By Vineet Arya
Not just limited content creators and blue-collar workforce, the gig economy is a trend that is steadily growing due to its flexibility and potential for financial security. Also known as the expert on-demand economy, where companies are engaging experts to perform certain tasks while allowing them to get the work done at a fraction of the cost, companies are actively retaining top talent.
While one may consider the gig economy as limited to blue-workforce roles such as delivery executives and cab drivers, gig jobs those performed by individuals on a temporary basis — the reason this is called “gig” is because of the short-term nature of these projects where one can work for multiple companies at one time.
Further, technology, finances and marketing executives are among the most in-demand experts in today’s world. This is owing to every company’s role in shaping the future of business, especially within a digital context. With a growing focus on digital transformation, experts have been called upon to provide insights or even develop capabilities that can help them stay ahead of their competition.
As a result of this trend, the number of requests for C-level gig executives, and/or experts on-demand has increased exponentially over the last few years. For example, several US-based companies either already have some offices in India or planning to venture into the country. This requires experienced (and local) professionals, leading to an enhanced demand for such professionals, making it easier to get business for many experts in the country — who can take flexible roles, and high paychecks.
Expert on-demand economy for women
As the C-suite gig economy or the expert on-demand role is all set to revolutionise the way people work in India, traditional jobs are giving away space to this new way of entrepreneurship. For instance, many Indian companies are actively encouraging women to work on a flexible basis, instead of discouraging them.
Experts suggest that the on-demand economy is a huge opportunity, especially for women entrepreneurs in India. In fact, according to a recent report by Emerce Insight, the number of female experts in the on-demand sector is steadily growing.
An expert on-demand is anyone who is paid for a share of their knowledge and experience with the payer. These could be thought leaders, successful businesspersons, and most importantly, domain leaders. Being an expert on-demand not only means that you get paid for said engagements, but also the opportunity to build a personal brand and create authority around yourself.
Addressing the gender disparity
As the on-demand economy is gaining popularity, women are also making their presence felt in this new business domain — with an advantage of opportunities being created for on-demand services and make a living while enjoying more flexibility in their lives.
Now they can choose to work when they want and how much they want, thanks to flexible working hours and schedules offered by most companies who want on-demand experts.
Many of them can earn just as much as men if not more than men do in traditional jobs — addressing the gender-influenced pay and representation disparity in senior expert roles visible in India today.

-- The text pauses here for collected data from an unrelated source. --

-- ==== Sys2Proof/Machine/RegMap.lean ====
section
/-! DEFINITION. The register map: every register of the BAR0 window with its address, its instances, the access
of its bits and its reset value, from the register tables of spec/00 to spec/17 (R13, R14, R81). A register's name
here is its name there; the place of a field is named `F.<REGISTER>_<FIELD>`. -/
namespace Sys2Proof.Machine

/-- The place of a field in a 32-bit register, [hi:lo] as R13 writes it. -/
structure BitRange where
  hi : Nat
  lo : Nat
  deriving DecidableEq, Repr

/-- One register of the map: the byte address of its first instance, the instances as (count, stride) pairs from
the widest stride down, the masks of its RW, RWL, W1C and WO bits (every other bit is RO), and its reset value. -/
structure RegRow where
  base : Nat
  dims : List (Nat × Nat)
  rw : Nat
  rwl : Nat
  w1c : Nat
  wo : Nat
  reset : Nat
  deriving DecidableEq, Repr

/-! ## Addresses (R81) -/

namespace Reg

The number of women in executive and/or leadership roles is still alarmingly low. In the US, it’s only 22%, and in the UK, 26% — at 11%, the number is much lower in India. Women in IT and engineering roles are in even shorter supply, with only 16% of women in executive roles in these fields.
With flexible on-demand roles, women have been able to make strides in roles that are traditionally male-dominated — finance, marketing and IT.
Especially in marketing roles, women are also becoming sought-after experts, with their platforms and loyal audiences who value the insight they bring to the table every day. As women, they have been an advantage as an expert because of their perspectives, not only on traditionally feminine topics such as motherhood, fashion, health, beauty, but also on inclusion, diversity and equality.
Reality far from perception
Interestingly, while the topic on hand sounds like a scale, tipping in favour of women with the much-needed flexibility amid traditional Indian families and greater responsibilities, reports suggest that they are not taking advantage of the on-demand and C-suite gig economy opportunity in the same way men are — even though the impact of technology on high-skill roles has been gender-neutral.
Although there is no database available on the C-suite gig economy in the country, occupational discrimination has been observed based on gender stereotypes. Some estimates suggest that women account for only 15% of independent experts and consultants.
(The author is founder, COHIRE. Views expressed are personal.)